→ **Your goal**
Use the entries below and reproduce exactly the lines from the one containing "before range. -/" down to the one containing "some ([⟨0, 0x0376E6E7#32⟩], .CLOSED, 0xE3C2FB00#32)", both of them included.

===== Records for the task

/-! ## The functions -/

/-- Section 2.1: `crc_bit`. -/
theorem test_crcBit :
    crcBit 0xFFFFFFFF#32 false = 0xFB3EE249#32 ∧ crcBit 0xFFFFFFFF#32 true = 0xFFFFFFFE#32 ∧
    crcBit 0#32 true = 0x04C11DB7#32 ∧ crcBit 0x80000000#32 true = 0#32 ∧
    crcBit 0x7FFFFFFF#32 true = 0xFB3EE249#32 := by decide

/-- Section 2.1: `crc_byte`. -/
theorem test_crcByte :
    crcByte 0xFFFFFFFF#32 0x00#8 = 0x4E08BFB4#32 ∧ crcByte 0#32 0x80#8 = 0x690CE0EE#32 ∧
    crcByte 0xFFFFFFFF#32 0x31#8 = 0x9EFBCF93#32 := by decide

/-- Section 2.1: `crc_word`. -/
theorem test_crcWord :
    crcWord 0xFFFFFFFF#32 0#32 = 0xC704DD7B#32 ∧ crcWord 0#32 0x80000000#32 = 0xA6E63D1D#32 ∧
    crcWord 0xFFFFFFFF#32 0x31323334#32 = 0xA695C4AA#32 := by decide

/-- Section 2.1: the check value of "123456789". -/
theorem test_crcBytes :
    crcBytes 0xFFFFFFFF#32 [0x31#8, 0x32#8, 0x33#8, 0x34#8, 0x35#8, 0x36#8, 0x37#8, 0x38#8, 0x39#8] =
      0x0376E6E7#32 := by decide

/-- Section 2.2: BSWAP32 and the two byte orders. -/
theorem test_byteOrder :
    bswap32 0x12345678#32 = 0x78563412#32 ∧ bswap32 0x80000001#32 = 0x01000080#32 ∧
    beWord 0x31#8 0x32#8 0x33#8 0x34#8 = 0x31323334#32 ∧
    leWord 0x31#8 0x32#8 0x33#8 0x34#8 = 0x34333231#32 := by decide

/-- Section 2.5: rows of the split, as lead, words and tail. -/
theorem test_split :
    splitBuffer 0#32 9#32 = ⟨0, 2, 1⟩ ∧ splitBuffer 1#32 1#32 = ⟨1, 0, 0⟩ ∧
    splitBuffer 1#32 4#32 = ⟨3, 0, 1⟩ ∧ splitBuffer 1#32 16#32 = ⟨3, 3, 1⟩ ∧
    splitBuffer 2#32 7#32 = ⟨2, 1, 1⟩ ∧ splitBuffer 3#32 4#32 = ⟨1, 0, 3⟩ ∧
    splitBuffer 3#32 9#32 = ⟨1, 2, 0⟩ ∧ splitBuffer 3#32 0#32 = ⟨0, 0, 0⟩ := by decide

/-! ## The operations -/

/-- Section 2.1, the engine requests: ENG.RESET. -/
theorem test_engReset :
    registersAfter .engReset (holding 0x12345678#32 0x9ABCDEF0#32) =
      some (0xFFFFFFFF#32, 0x9ABCDEF0#32) := by decide

/-- Section 2.1: ENG.WRITE from the reset value, and of the register's own value. -/
theorem test_engWrite :
    registersAfter (.engWrite 0x12345678#32) (holding 0xFFFFFFFF#32 1#32) = some (0xDF8A8A2B#32, 1#32) ∧
    registersAfter (.engWrite 0xDF8A8A2B#32) (holding 0xDF8A8A2B#32 1#32) = some (0#32, 1#32) := by
  decide

/-- Section 2.1: ENG.READ answers the register and leaves it. -/
theorem test_engRead :
    (nextOf (exec .engRead (holding 0xDF8A8A2B#32 1#32))).map (fun t => (t.reg, t.trace)) =
      some (0xDF8A8A2B#32, [.engRead 0xDF8A8A2B#32]) := by decide

/-- Section 2.3, row 1: FOLD0 issues no request. -/
theorem test_fold0 :
    nextOf (exec .fold0 (holding 0x12345678#32 0x9ABCDEF0#32)) =
      some (holding 0x12345678#32 0x9ABCDEF0#32) := by decide

/-- Section 2.3: FOLD1 rows with `CORR` zero and non-zero (and the counter-vector S6). -/
theorem test_fold1 :
    registersAfter (.fold1 0x31#8) (holding 0xFFFFFFFF#32 0#32) = some (0x61043093#32, 0xFFFFFF00#32) ∧
    registersAfter (.fold1 0xAB#8) (holding 0x12345678#32 0x9ABCDEF0#32) =
      some (0x95609039#32, 0x88888800#32) := by decide

/-- Section 2.3: a FOLD2 row, with the word written. -/
theorem test_fold2 :
    registersAfter (.fold2 0xAB#8 0xCD#8) (holding 0x12345678#32 0x9ABCDEF0#32) =
      some (0x710B72E9#32, 0x88880000#32) ∧
    (nextOf (exec (.fold2 0xAB#8 0xCD#8) (holding 0x12345678#32 0x9ABCDEF0#32))).map (·.trace) =
      some [.engRead 0x12345678#32, .engWrite 0x1234753D#32] := by decide

/-- Section 2.3: FOLD3 rows, the last with `REG' = 0`. -/
theorem test_fold3 :
    registersAfter (.fold3 0xAB#8 0xCD#8 0xEF#8) (holding 0x12345678#32 0x9ABCDEF0#32) =
      some (0x5DE57FC2#32, 0x88000000#32) ∧
    registersAfter (.fold3 0xFF#8 0xFF#8 0xFF#8) (holding 0#32 0xFFFFFFFF#32) =
      some (0#32, 0xFF000000#32) := by decide

/-- Section 2.4: WORD rows with `CORR` non-zero. -/
theorem test_word :
    registersAfter (.word 0xCAFEBABE#32) (holding 0x12345678#32 0x9ABCDEF0#32) =
      some (0x67DA39D6#32, 0#32) ∧
    registersAfter (.word 0x12345678#32) (holding 0xFFFFFFFF#32 0xEDCBA987#32) = some (0#32, 0#32) := by
  decide

/-- Section 2.6: START, also as a restart in an open session. -/
theorem test_start :
    registersAfter (.start 0xAAAAAAAA#32) State.reset = some (0xFFFFFFFF#32, 0x55555555#32) ∧
    registersAfter (.start 0xCAFEBABE#32) (opened 0xFFFFFFFF#32 0xEDCBA987#32 []) =
      some (0xFFFFFFFF#32, 0x35014541#32) := by decide

/-- Program P1 from its second word on: one aligned word, then a tail of one byte. -/
theorem test_process_word_tail :
    (nextOf (exec (.process 0x20000004#32 5#32) (opened 0xA695C4AA#32 0#32 mem59))).map
      (fun t => (t.reg, t.corr, t.trace)) =
    some (0xE0B41DE7#32, 0xE3C2FB00#32,
      [.memRead4 0x20000004#32 0x38373635#32, .engWrite 0x35363738#32, .memRead1 0x20000008#32 0x39#8,
        .engRead 0x49E3C2FB#32, .engWrite 0x49E3C28B#32]) := by decide

/-- Section 2.6, top of memory: a lead that ends at the last address. -/
theorem test_process_top :
    (nextOf (exec (.process 0xFFFFFFFE#32 2#32)
      (opened 0xFFFFFFFF#32 0xFFFFFFFF#32 [(0xFFFFFFFE, 0x01#8), (0xFFFFFFFF, 0x02#8)]))).map
      (fun t => (t.corr, t.reg, t.fault)) = some (0#32, 0xDB9BFAB2#32, 0#3) := by decide

/-- Program P7, its second word and the fault: the tail's read faults before the FOLD1. -/
theorem test_process_busFault :
    (nextOf (exec (.process 0x20000004#32 5#32) (opened 0xA695C4AA#32 0#32 (mem59.take 4)))).map
      (fun t => (t.fault, t.reg, t.corr, t.faultInfo, t.phase)) =
    some (4#3, 0x49E3C2FB#32, 0#32, some (.busFault 0x20000008#32), .OPEN) := by decide

/-- Section 2.8, range, and protocol before range. -/
theorem test_process_range :
    (nextOf (exec (.process 0xFFFFFFFE#32 3#32) (opened 0#32 0#32 []))).map (·.fault) = some 3#3 ∧
    (nextOf (exec (.process 0xFFFFFFFE#32 3#32) State.reset)).map (·.fault) = some 2#3 := by decide

/-- Program P1: FINISH. -/
theorem test_finish :
    (nextOf (exec .finish (opened 0xE0B41DE7#32 0xE3C2FB00#32 []))).map
      (fun t => (t.responses, t.phase, t.corr)) =
    some ([⟨0, 0x0376E6E7#32⟩], .CLOSED, 0xE3C2FB00#32) := by decide

/-- R140 over the last bytes of program P1: a reset after two events of a PROCESS leaves those two in the trace, no
response and no session; one before any event leaves none. -/
theorem test_resetDuring :
    (nextOf (step (waiting (.resetDuring 0x000000052000000400000001#96 2)
      (opened 0xA695C4AA#32 0#32 mem59)))).map
      (fun t => (t.trace, t.responses, t.phase, t.fault)) =
    some ([.memRead4 0x20000004#32 0x38373635#32, .engWrite 0x35363738#32], [], .CLOSED, 0#3) ∧
    seenAfter (waiting (.resetDuring 0#96 0) State.reset) = some ([], []) := by decide

/-- Section 2.8: FINISH before START. -/
theorem test_finish_closed :
    (nextOf (exec .finish State.reset)).map (fun t => (t.responses, t.trace)) =
      some ([⟨2, 0⟩], []) := by decide

/-- Section 2.8: an illegal descriptor beats the protocol check, and a recorded fault beats both. -/
theorem test_priority :
    seenAfter (waiting (.port (.command 0x000000000000000100000002#96)) State.reset) =
      some ([⟨1, 0⟩], []) ∧
    seenAfter (waiting (.port (.command 3#96)) (faulted (.protocolViolation .process) State.reset)) =
      some ([⟨2, 0⟩], []) := by decide

/-! ## What meets the hypotheses of each obligation

One theorem per obligation that has hypotheses, in the order of the obligations. -/

theorem witness_EncodeOfDecode :
    (encode (.process 0x20000101#32 16#32)).wellFormed = true ∧
    decode (encode (.process 0x20000101#32 16#32)) = .ok (.process 0x20000101#32 16#32) ∧
    (encode (.fold3 1#8 2#8 3#8)).wellFormed = true ∧ (encode (.engWrite 5#32)).wellFormed = true :=
  ⟨by decide, rfl, by decide, by decide⟩

/-- One descriptor for each clause, in order. -/
theorem witness_DescriptorDecodesByR63 :
    (0x4#96).extractLsb' 2 30 ≠ 0 ∧
    ((0xFFFFFFFF00000000#96).extractLsb' 2 30 = 0 ∧ (0xFFFFFFFF00000000#96).extractLsb' 0 2 = 0 ∧
      (0xFFFFFFFF00000000#96).extractLsb' 64 32 = 0) ∧
    (0x00000001AAAAAAAA00000000#96).extractLsb' 64 32 ≠ 0 ∧
    ((0xFFFFFFFFFFFFFFFF00000001#96).extractLsb' 2 30 = 0 ∧
      (0xFFFFFFFFFFFFFFFF00000001#96).extractLsb' 0 2 = 1) ∧
    ((2#96).extractLsb' 2 30 = 0 ∧ (2#96).extractLsb' 0 2 = 2 ∧ (2#96).extractLsb' 32 64 = 0) ∧
    (0x000000010000000000000002#96).extractLsb' 32 64 ≠ 0 ∧
    (3#96).extractLsb' 0 2 = 3 ∧
    isHostCommand .finish = true ∧ decodeCommand 2#96 = .ok .finish :=
  ⟨by decide, by decide, by decide, by decide, by decide, by decide, by decide, rfl, rfl⟩

theorem witness_StepRunsDecodedOperation :
    ((waiting (.port (encode (.fold1 0xAB#8))) State.reset).inputs =
        .port (encode (.fold1 0xAB#8)) :: [] ∧
      decode (encode (.fold1 0xAB#8)) = .ok (.fold1 0xAB#8) ∧
      ∀ r, encode (.fold1 0xAB#8) = .engine r → wellFormedEngine r = true) ∧
    (decode (.engine 0x200000000#34) = .ok .engRead ∧ wellFormedEngine 0x200000000#34 = true) :=
  ⟨⟨rfl, rfl, fun _ h => nomatch h⟩, rfl, by decide⟩

theorem witness_ForeignRequestMovesOnlyWhileClosed :
    (waiting (.foreign 0x112345678#34) (opened 1#32 2#32 [])).inputs = .foreign 0x112345678#34 :: [] ∧
    (waiting (.foreign 0x112345678#34) (opened 1#32 2#32 [])).phase = .OPEN ∧
    (waiting (.foreign 0x112345678#34) State.reset).phase = .CLOSED ∧
    wellFormedEngine 0x112345678#34 = true ∧
    decodeEngine 0x112345678#34 = .ok (.engWrite 0x12345678#32) := ⟨rfl, rfl, rfl, by decide, rfl⟩

/-- A request of each refused shape, on the block's port and from another agent. -/
theorem witness_UnspecifiedRequestsRefused :
    (waiting (.port (.engine 0x300000000#34)) (opened 1#32 2#32 [])).inputs =
      .port (.engine 0x300000000#34) :: [] ∧
    ((waiting (.foreign 0x200000001#34) State.reset).inputs = .foreign 0x200000001#34 :: [] ∧
      (waiting (.foreign 0x200000001#34) State.reset).phase = .CLOSED) ∧
    (0x300000000#34).extractLsb' 32 2 = 3 ∧
    ((0x080000000#34).extractLsb' 32 2 = 0 ∧ (0x080000000#34).extractLsb' 0 32 ≠ 0) ∧
    ((0x200000001#34).extractLsb' 32 2 = 2 ∧ (0x200000001#34).extractLsb' 0 32 ≠ 0) := by decide

theorem witness_IdleHoldsState : (holding 1#32 2#32).inputs = [] := rfl

/-- Each refusal does come. -/
theorem witness_StepRefusesOnlyByName :
    refusalOf (step (waiting (.port (.engine 0x300000000#34)) State.reset)) =
      some (.reservedEngineRequest 0x300000000#34) ∧
    refusalOf (step (waiting (.foreign 0x300000000#34) State.reset)) =
      some (.reservedEngineRequest 0x300000000#34) ∧
    refusalOf (step (waiting (.port (.engine 0x200000001#34)) State.reset)) =
      some (.engineRequestData 0x200000001#34) ∧
    refusalOf (step (waiting (.foreign 0x000000001#34) State.reset)) =
      some (.engineRequestData 0x000000001#34) ∧
    refusalOf (step (waiting (.foreign 0#34) (opened 1#32 2#32 []))) =
      some (.foreignEngineRequest 0#34) ∧
    refusalOf (step (waiting (.port (.microOp 5#3 0#32)) State.reset)) = some (.reservedMicroOp 5#3) := by
  decide

theorem witness_HardwareResetEvent :
    (waiting .hardwareReset (faulted (.busFault 4#32) (opened 1#32 2#32 mem59))).inputs =
      .hardwareReset :: [] := rfl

==========

→ **The answer**
/-- Section 2.8, range, and protocol before range. -/
theorem test_process_range :
    (nextOf (exec (.process 0xFFFFFFFE#32 3#32) (opened 0#32 0#32 []))).map (·.fault) = some 3#3 ∧
    (nextOf (exec (.process 0xFFFFFFFE#32 3#32) State.reset)).map (·.fault) = some 2#3 := by decide

/-- Program P1: FINISH. -/
theorem test_finish :
    (nextOf (exec .finish (opened 0xE0B41DE7#32 0xE3C2FB00#32 []))).map
      (fun t => (t.responses, t.phase, t.corr)) =
    some ([⟨0, 0x0376E6E7#32⟩], .CLOSED, 0xE3C2FB00#32) := by decide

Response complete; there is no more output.